Meeting 9th December 2020



 7.30 START


  1. Attendees:

Patrik Zachrisson - LDC Chairman & Treasurer

Amiras Chokshi - Secretary

Mariana De Villiers - LDC Administrator

Jaco Craig

Claire Jackman

Peter Mullins

Avtar Pardesi

Gawain King

Meeraj Patel

Marlise De Vos

Bharpur Sanghera

Francis Scriven

Julia Hallam-Seagrave

  1. Apologies:

Deepak Kumar

  1. Chairman’s Report: Patrik Zachrisson:

Patrik Zachrisson hosted the LDC online meeting on Wednesday evening, 13th May 2020 at 7.00 pm via Cisco Webex.

Minutes of Meeting held on 19th August 2020 was confirmed.

Since the outbreak of COVID-19, the impact the pandemic has had on dentistry has been particularly acute. However, most practices now operate as normal, offering access to both routine and emergency dental services although at reduced capacity.

Discussions with NHS England are ongoing over the contractual arrangements for quarter three and four. In the meantime, practices should continue to work according to the SOP and to maximum NHS capacity, with a minimum of 20 per cent of previous activity levels. NHS England was seeking to move the minimum activity threshold upwards, but this has not been actioned yet.

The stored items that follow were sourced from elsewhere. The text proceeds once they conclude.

/-- A pipeline seat's chain figures: chunk c of p × v on position c mod p, chunks in the order of their operations, the number of
micro-batches a multiple of p where the graph fixes v at 2 or more, and the order of R253 for the seat's own position. -/
def Card.unitsOk (c : Card) (s : State) : Bool :=
  s.plan.graph.all fun g => match g.pipeline with
  | none => true
  | some a =>
    let p := s.fabricFactor a
    let ps := c.parts
    let m := ((ps.map (·.mb)).eraseDups).length
    let beat := c.lenUs * 1900
    decide (p ≤ 1) || ps.isEmpty || ((decide (axVirt a < 2) || m % p == 0)
      && c.side.roles.all (fun x => c.side.roles.all fun y => decide (y.op ≤ x.op) || decide (x.chunk ≤ y.chunk))
      && (s.pipeSpots g).any fun i => (if axVirt a = 0 then [1, 2, 3, 4, 5, 6, 7, 8] else [axVirt a]).any fun v =>
        c.side.roles.all (fun r => decide (r.chunk < p * v) && r.chunk % p == i)
          && unitsFollow (warmUp p v m i) (unitSpans beat (ps.filter fun x => !backwardRole x.r)) (unitSpans beat (ps.filter fun x => backwardRole x.r)))

/-! ## T2 reads (R22, R70, R76) -/

/-- Cycles that `bytes` take at the rate T2 reads are planned with. -/
def State.t2Time (s : State) (bytes : Nat) : Nat := ceilDiv (bytes * 19) (10 * max 1 s.plan.t2gbs)

/-- A figure's T2 read, if it is one: bytes and the memory-update die they go to. -/
def Card.t2Of (c : Card) (f : Fig) : Option (Nat × Nat) :=
  c.placed.findSome? fun p => if p.die = f.die ∧ p.f.fid ≤ f.fid ∧ f.fid < p.f.fid + 16 * p.rpt then (c.side.t2.find? fun x => x.1 == p.f.fid).map (·.2) else none

/-- A T2 read completes a whole beat before the beat of its first consumer (DEDUCED from R70's words against Table 3.5's for a prologue figure,
log entry 66), the reads of a beat stay within the planned rate, and no mandatory figure of the same memory-update die stands in the beat. -/
def Card.t2Ok (c : Card) (s : State) (window : Nat) : Bool :=
  c.side.t2.isEmpty || (upTo c.measBeats).all fun pos =>
    let figs := c.figsAt pos
    let reads := figs.filterMap fun f => (c.t2Of f).map (f, ·)
    reads.all (fun x => (c.consumers x.1.fid).all fun y => decide (pos + 2 ≤ y.pos))
      && decide (19 * reads.foldl (fun n x => n + x.2.1) 0 ≤ 10 * s.plan.t2gbs * window)
      && reads.all fun x => figs.all fun f => f.die != 4 + x.2.2 || f.cls != Cls.mandatory

/-! ## Pages and pins -/

/-- The tensor a page belongs to (R71). -/
def pageTensor (side : CardSide) (g : Graph) (page : Nat) : Option (BitVec 512) :=
  (side.pageOf.find? fun x => x.1 == page).bind fun x => g.tensor x.2

/-- Pages keep to pins and eligibility: in T2 only the pages of a tensor that may lie there, those of a pinned tensor at its tier and die, and
no move of them (R22, R69, R91). -/
def Card.pagesKept (c : Card) (s : State) : Bool :=
  s.plan.graph.any fun g => c.side.pages.all (fun e => !bit e.2 0 || match pageTensor c.side g e.1 with
      | some t => (bits e.2 2 2 == 0 || tT2 t) && (!tPin t || (match tFld t 224 2 with
          | 1 => bits e.2 2 2 == 0 && bits e.2 4 3 == tFld t 226 4
          | 2 => bits e.2 2 2 == 1
          | _ => true))
      | none => bits e.2 2 2 == 0)
    && c.side.moves.all fun m => !(pageTensor c.side g m.1).any tPin

/-- Clusters that T0 pins reserve: die, cluster, lines their tensor holds there (R91). -/
def Graph.reserved (g : Graph) : List (Nat × Nat × Nat) :=
  (g.tensors.filter fun t => tPin t && tFld t 224 2 == 0).flatMap fun t =>
    (upTo (max 1 (ceilDiv (tBytes t) (2 ^ 21)))).map fun i => (tFld t 226 4, tFld t 230 10 + i, min 32768 (ceilDiv (tBytes t - i * 2 ^ 21) 64))

/-- Nothing but the pinned tensor is written into a reserved scratchpad. -/
def Card.reservedOk (c : Card) (s : State) : Bool :=
  s.plan.graph.all fun g => g.reserved.all fun z => c.placed.all fun p => p.stores.all fun l =>
    l.1 != z.1 || l.2.1 != z.2.1 || decide (l.2.2.1 + l.2.2.2 ≤ z.2.2)

/-- What the lowering of the graph asks of a built card. -/
def Card.loweredOk (c : Card) (s : State) (window : Nat) : Bool :=
  c.placed.all s.classOk && c.paramsOk s && c.rolesOk s && c.savesOk s && c.unitsOk s && c.t2Ok s window && c.pagesKept s && c.reservedOk s && c.ingestOk s

end Sys2Proof.Machine
end

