-- ==== Sys2Proof/Machine/Loads.lean ====
section
/-! DEFINITION. Loading and removing (R65, R68, R92, R230 to R232, R429, R430), restores (R402 to R405, R348, R349), host access
to parameters (R431, R432), host-memory read errors (R433). -/
namespace Sys2Proof.Machine

/-! ## LOAD_GRAPH -/

/-- The block axis of a tensor of the resident graph is its outer axis. -/
def State.kOuter (s : State) (h : Nat) : Bool := s.plan.graph.any fun g => g.kOuter h

/-- A parameter for the layout of its working copy and scales alone. -/
def layoutOf (outer : Bool) (t : BitVec 512) (p : Placement) : Param := ⟨0, 0#1024, t, p, [], outer⟩

/-- Write the pattern numbers of the EXPLICIT masks, fitted to the lowest pattern (R191), and count the META_DUPs. -/
def State.writeMasks (s : State) (g : Graph) : State :=
  g.explicitMasks.foldl (fun t x => match g.place x.1 with
    | none => t
    | some p => (maskBlocks x.2.1).foldl (fun u b =>
        let k := blockKept x.2.2 (tCols x.2.1) b.1 b.2
        let u1 := u.count F.PLC_META_DUP_COUNT k.2
        u1.setBlock (layoutOf true x.2.1 p) (4 * b.1) (4 * b.2) ((fitPattern k.1).getD 0)) t) s

/-- A graph becomes resident: the first phrase is a calibration phrase, its card is to be built unless the host builds cards
(R74, R92, R430, R529). -/
def State.placeGraph (s : State) (g : Graph) (measure : Nat) : State :=
  let ph := if g.h 64 13 = 0 then s.plan.req.phrase else some (g.h 64 13)
  let s1 := match ph with
    | some p => s.set F.PLC_PLAN_CFG_PHRASE p
    | none => s
  let s2 : State := { s1 with
    plan := { s1.plan with
      graph := some g, loading := true, calib := true, card := none, next := none, building := !s1.hostCards
      margins := s1.buildCfg, needs := [], joins := s1.fab.joins.length
      carried := { s1.plan.req with phrase := some (s1.get F.PLC_PLAN_CFG_PHRASE) }, req := ⟨none, none, none, false⟩, ready := false, swapBit := false
      tmpl := [], basis := [], energyRatio := 0, coefMil := 1000, cardCoef := 1000, pages := [], migr := [] }
    clk := { s1.clk with measure := measure, pos := none, phrPos := 0, phrase := 0 }
    host := { s1.host with rings := s1.host.rings.map fun r => { r with active := r.active.map carryCmd } }
    run := { Run.reset with stopped := s1.run.stopped }
    t1 := { s1.t1 with encoded := [], scaled := [], supplied := [], pruneDue := [], pruneRedo := [], part := [], started := [], staged := [], reading := [], repair := [], persistBad := []
                       refNext := s1.planRates }
    cel := { s1.cel with ringMib := s1.get F.CEL_RING_MIB, cutNo := 0, lastCut := none, dueDeferred := false, wheeled := [], base := none, newDirty := [], journal := [], drainCyc := 0, drainOld := 0 } }
  s2.writeMasks g

/-- Masters take tag 0 and spares all ones (R295). -/
def State.firstTags (s : State) : State :=
  (s.places.flatMap placeKeys).foldl (fun t k => (t.setTag k 0 0).setTag k 1 0xFFFFFFFF) s

/-! ### An evaluation graph's source (R261, R262, R408) -/

/-- The snapshot an evaluation graph, one with no UPDATE operation, takes its parameters from: the completed, shipped one it names. -/
def Graph.evalSource (g : Graph) (src : Option Snap) : Option Snap :=
  if g.hasUpdate then none else src.filter fun x => x.role == 2 && x.complete && x.crcOk

/-- The graph with the snapshot's codebooks in the places its matching tensors name. -/
def Graph.takeBooks (g y : Graph) : Graph :=
  { g with codebooks := g.places.foldl (fun l p => match g.tensor p.handle, y.tensor p.handle with
      | some t, some v => match y.codebooks[tCodebook v]? with
          | some c => if tParam v && tCoded t && tCoded v then l.set (tCodebook t) c else l
          | none => l
      | _, _ => l) g.codebooks }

NHS England was looking at how it could reimburse providers for PPE costs, but it had not yet been confirmed how this would occur. It is also unclear what PPE would be included.

  1. Treasurer’s Report – Patrik Zachrisson

The Cambridgeshire and Peterborough LDC continues to be financially stable and secure.  

The LDC has provided Financial Contribution to 13 Dental Practices to help with compliance to new COVID-19 secure measures.

The possibility of having a Cambridgeshire & Peterborough LDC Facebook presence with limited access to dentists only was discussed.

  1. Secretary’s Report – Amiras Chokshi:

The LDC Secretaries Meeting was held on 19th November 2020 and the GDPC Meeting on 6th November 202.

Nick Stolls will retire as Secretary of the Norfolk LDC at end of March 2021. The group welcomed Jason Stokes as the secretary elect for Norfolk.

Future contractual arrangements: Possible mechanisms for activity metrics for the rest of this financial year with a very real possibility of the return to UDAs as the activity measure was discussed. However, talks with David Barter suggested that a system of Flexible Commissioning would be preferred. Exactly what this entails, how it would be measured and what type of activity would be expected is unclear. It was suggested that a small part of the contract would include Flexible Commissioning and that Dental Nurses might be able to perform extra duties under the flexible commissioning framework.

NHS England was seeking to move the minimum activity threshold of 20% upwards. The British Dental Association (BDA)’s position remained unchanged in that it was opposed to UDAs being used at all and did not think that there was a case that increasing the minimum threshold was appropriate at a time when there is a wider effort to reduce social contact. Remote triage is still a significant resource commitment for practices and should continue to be counted as activity. It would also be very unfair to retrospectively impose any changes on quarter three. Practices need to be given proper notice in advance of any changes to the contractual framework to which they are required to work.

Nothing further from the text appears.